Tymczasem prof. Tomasz Grosse, politolog, spozycjonował premiera D. Tuska bliżej Brukseli niż Warszawy.
– Określił siebie przede wszystkim jako patriotę europejskiego – wskazał prof. Tomasz Grzegorz Grosse.
Według Szymona Szynkowskiego vel Sęka dojście do władzy Donalda Trumpa może wstrząsnąć polityką w ogóle, wepchnąć nas w świat realnego rządzenia, w którym wizerunkowe działania będą zepchnięte na drugi plan.
– Dzisiaj taki świat się kończy i miejsce Donalda Tuska, który jak ryba w wodzie w takim świecie się czuł, również – jak sądzę – się kończy – powiedział Szymon Szynkowski vel Sęk.
Słowa do Donalda Tuska skierował także europoseł AFD, Tomasz Froelich. Niemiecki europoseł przemówił do polskiego premiera po niemiecku, bo – jak stwierdził – „Donald Tusk chyba lepiej rozumie po niemiecku, więc zrobi mu tę przyjemność”.
– Kiedy był pan w opozycji, za pomocą UE atakował pan suwerenność własnego kraju. Teraz, gdy znów pan rządzi, niszczy pan praworządność w Polsce. Opozycja jest ścigana, a niewygodne wyroki sądowe są unieważniane. Wasz zamach na media był nielegalny, a teraz grozi pan jeszcze większą cenzurą w internecie. To bardziej przypomina reżim (…). UE pozwala panu na to, bo w końcu pan zawsze był najwierniejszym sługą Brukseli, a teraz może zniszczy pan całą Europę. Masowa migracja, cenzura, eskalacja geopolityczna, ideologia woke, Zielony Ład – jest pan prekursorem tego wszystkiego, nawet jeśli dziś nie chce pan już o tym pamiętać. Jest pan polską Angelą Merkel i polską Ursulą von der Leyen. Co najgorsze, jest pan z tego dumny. To źle dla Polski i Europy – podsumował niemiecki europoseł.
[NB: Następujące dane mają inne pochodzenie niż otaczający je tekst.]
/-- The image with VALID 0: header, sections, trailer (R366). -/
def Mach.image (m : Mach) (d : Nat) : List Byte :=
  let ss := m.imgSections d
  let body := ss.flatMap id
  let size := 64 + body.length + 8
  let head := m.imgHeader d 0 ss.length size
  head ++ body ++ leBytes 4 (crc32c (head ++ body)).toNat ++ leBytes 4 0

/-! ### Authority and freeze (R357 to R363) -/

/-- Requests of a domain that still drain (R361): neither answered nor timed out. -/
def Mach.domDrained (m : Mach) (d : Nat) : Bool :=
  !(m.trk.any fun x => x.2.dom == d && !x.2.answered && x.2.phase != .draining) &&
  !(m.trkWait.any fun x => x.2.any fun w => w.dom == d) && !(m.pipes.any fun x => x.2.any fun p => p.dom == some d) &&
  !(m.chans.any fun x => x.2.entry.dom == d) && !(m.threads.any fun x => !x.2.manager && x.2.dom == d) &&
  (m.sqIds d).all fun q => match m.sq d q with
    | some s => s.run.all fun r => r.done || m.frozen.any fun x => x.2.entry == some { dom := d, q := q, idx := r.idx }
    | none => true

def Mach.updHinge (m : Mach) (d : Nat) (f : HingeOp → HingeOp) : Mach :=
  match SMap.find m.hinges d with | some h => { m with hinges := SMap.ins m.hinges d (f h) } | none => m

/-- HINGE_FREEZE (R361 steps 1 to 3). -/
def hingeFreeze (d : Dom) (q : Fin 64) (idx : BitVec 32) (m : Mach) : Mach :=
  let e := eref d q idx
  m.onAdmin e [0xA0] fun m r =>
    let b := r.bytes
    let t := bodyDom e b 0x10
    let sweep := bit (bget b 0x14 1) 0
    if reservedSet b [(0x17, 1), (0x28, 24), (0x12, 2)] || bget b 0x14 1 / 2 != 0 || (sweep && (bget b 0x15 1 > 3 || bget b 0x16 1 > 63))
    then m.endEntry e { status := 4, sub := 21 }
    else if !m.mayCommand e.dom t then m.endEntry e { status := 2, sub := 1 }
    else if !m.domFree t then m
    else if (m.dom t).state != .active then m.endEntry e { status := 2, sub := 10 }
    else
      let m := m.updDom t fun r => { r with state := .frozen }
      let h : HingeOp := { op := 1, draining := true, sweep := if sweep then some (bget b 0x15 1, bget b 0x16 1) else none }
      let m := { m with hinges := SMap.ins m.hinges t h }
      let m := (m.sqIds t).foldl (fun m q => m.updSq t q fun s => { s with fetch := s.startPt, cache := [], scan := none, rescan := false }) m
      (m.freezeThreads t).setWork e (.freeze t)

def execHingeFreeze (d : Dom) (q : Fin 64) (idx : BitVec 32) (s : State) : Res := act (hingeFreeze d q idx) s

/-- The freeze of a domain is over: its entry, wherever it waits, ends (R361 step 5). -/
def Mach.freezeEnd (m : Mach) (d : Nat) : Mach :=
  match SMap.find m.hinges d with
  | none => m
  | some h =>
    let m := { m with hinges := SMap.del m.hinges d }
    let refs := m.sqs.flatMap fun x => (x.2.run.filter fun r => !r.done && r.work == .freeze d).map fun (r : Run) =>
      ({ dom := x.1 / 64, q := x.1 % 64, idx := r.idx } : EntryRef)
    refs.foldl (fun m e => m.endEntry e { result := h.timeouts % 2 ^ 32 + 2 ^ 32 * (h.lines % 2 ^ 32) }) m

/-- FREEZE_DRAIN_DONE (R361 step 3): threads that can stop do; once everything has drained, the sweep starts or the freeze
is over. -/
def freezeDrainDone (d : Dom) (m : Mach) : Mach :=
  match SMap.find m.hinges d with
  | none => m
  | some h =>
    if h.op != 1 || !h.draining then m
    else
      let m := m.freezeThreads d
      if !m.domDrained d then m
      else match h.sweep with
        | some _ => m.updHinge d fun h => { h with draining := false, sweeping := true }
        | none => m.freezeEnd d

def execFreezeDrainDone (d : Dom) (s : State) : Res := act (freezeDrainDone d) s

/-- Lines that a member holds in the coherence ranges of a domain's COH Casements (R363). -/
def Mach.sweepLines (m : Mach) (d h i : Nat) : List Nat :=
  m.allLines.filter fun k => keyHr k == h && (match m.ent k with | some e => bit e.pres i | none => false) &&
    (m.dom d).cas.any fun x => x.2.coh && x.2.hedge == h && (x.2.hpaOf k).isSome

/-- HINGE_SWEEP (R363): the walk finds the lines, which are evicted; when they are, the freeze is over. -/
def hingeSweep (d : Dom) (m : Mach) : Mach :=
  match SMap.find m.hinges d with
  | none => m
  | some h =>
    match h.sweeping, h.sweep, h.todo with
    | true, some (hr, i), none =>
      let l := m.sweepLines d hr i
      { m with toEvict := m.toEvict ++ l.filter fun k => !m.toEvict.contains k }.updHinge d fun h => { h with todo := some l, lines := l.length }
    | true, some _, some l => if l.any m.toEvict.contains then m else m.freezeEnd d
    | _, _, _ => m

def execHingeSweep (d : Dom) (s : State) : Res := act (hingeSweep d) s

/-! ### Save (R365 to R368) -/

/-- HINGE_SAVE (R367 steps 1 and 2): the image is written with VALID 0; the rest follows as its writes complete. -/
def hingeSave (d : Dom) (q : Fin 64) (idx : BitVec 32) (m : Mach) : Mach :=
  let e := eref d q idx
  m.onAdmin e [0xA1] fun m r =>
    let b := r.bytes
    let t := bodyDom e b 0x10
    if reservedSet b [(0x17, 1), (0x28, 24), (0x12, 2), (0x14, 1)] then m.endEntry e { status := 4, sub := 21 }
    else if !m.mayCommand e.dom t then m.endEntry e { status := 2, sub := 1 }
    else if !m.domFree t then m
    else if (m.dom t).state != .frozen then m.endEntry e { status := 2, sub := 10 }
    else if (m.dom t).kind != .func then m.endEntry e { status := 8, sub := 1 }
    else
      let img := m.image t
      let a := bget b 0x18 8
      if bget b 0x20 8 < img.length then m.endEntry e { status := 9, sub := 14, result := img.length }
      else
        let m := { m with hinges := SMap.ins m.hinges t { op := 2 } }
        let m := (cutLines a (img.length + 1) img).foldl (fun (m : Mach) (x : Nat × List Byte) =>
          m.agentLine (lineWrite (.hinge e) x.1 x.2) e.dom (e.dom == 0) 3 x.2.length) m
        m.setWork e (.save t a img.length false)

def execHingeSave (d : Dom) (q : Fin 64) (idx : BitVec 32) (s : State) : Res := act (hingeSave d q idx) s

/-- A save goes on when its writes have completed (R367 steps 3 and 4, R368): FLAGS with VALID 1, then the completion. A
refused or lost write ends it with VALID 0. -/
def Mach.saveStep (m : Mach) (e : EntryRef) (t a size : Nat) (flag : Bool) : Mach :=
  let mine := fun (s : ReqSrc) => s == .hinge e
  if m.trk.any (fun x => mine x.2.req.src) || m.trkWait.any (fun x => x.2.any fun w => mine w.req.src) then m
  else
    let got := m.agentDone.filter fun x => mine x.src
    let m := { m with agentDone := m.agentDone.filter fun x => !mine x.src }
    let ends := fun (m : Mach) (r : EntRes) => { m with hinges := SMap.del m.hinges t }.endEntry e r
    if got.any fun x => match x.why with | .refused _ => true | _ => false then ends m { status := 2 }
    else if got.any fun x => x.why == .lost || x.why == .timeout then ends m { status := 7 }
    else if flag then ends m { result := size }
    else (m.agentLine (lineWrite (.hinge e) (a + 6) [1]) e.dom (e.dom == 0) 3 1).setWork e (.save t a size true)

/-! ### Restore (R369) -/

/-- A section of an image: TYPE, COUNT and value. -/
structure ImgSec where
  typ : Nat
  count : Nat
  val : List Byte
„Herr Tusk, Sie sind eine polnische Angela Merkel. Sie sind eine polnische Ursula von der Leyen! Und das Schlimmste ist: Sie sind auch noch stolz darauf!“ Meine Abrechnung mit Donald Tusk. pic.twitter.com/VlGKppwy12
— Tomasz Froelich (@TomaszFroelich) January 22, 2025
Ze Strasburga premier udał się do Oslo na rozmowy z premierem Norwegii.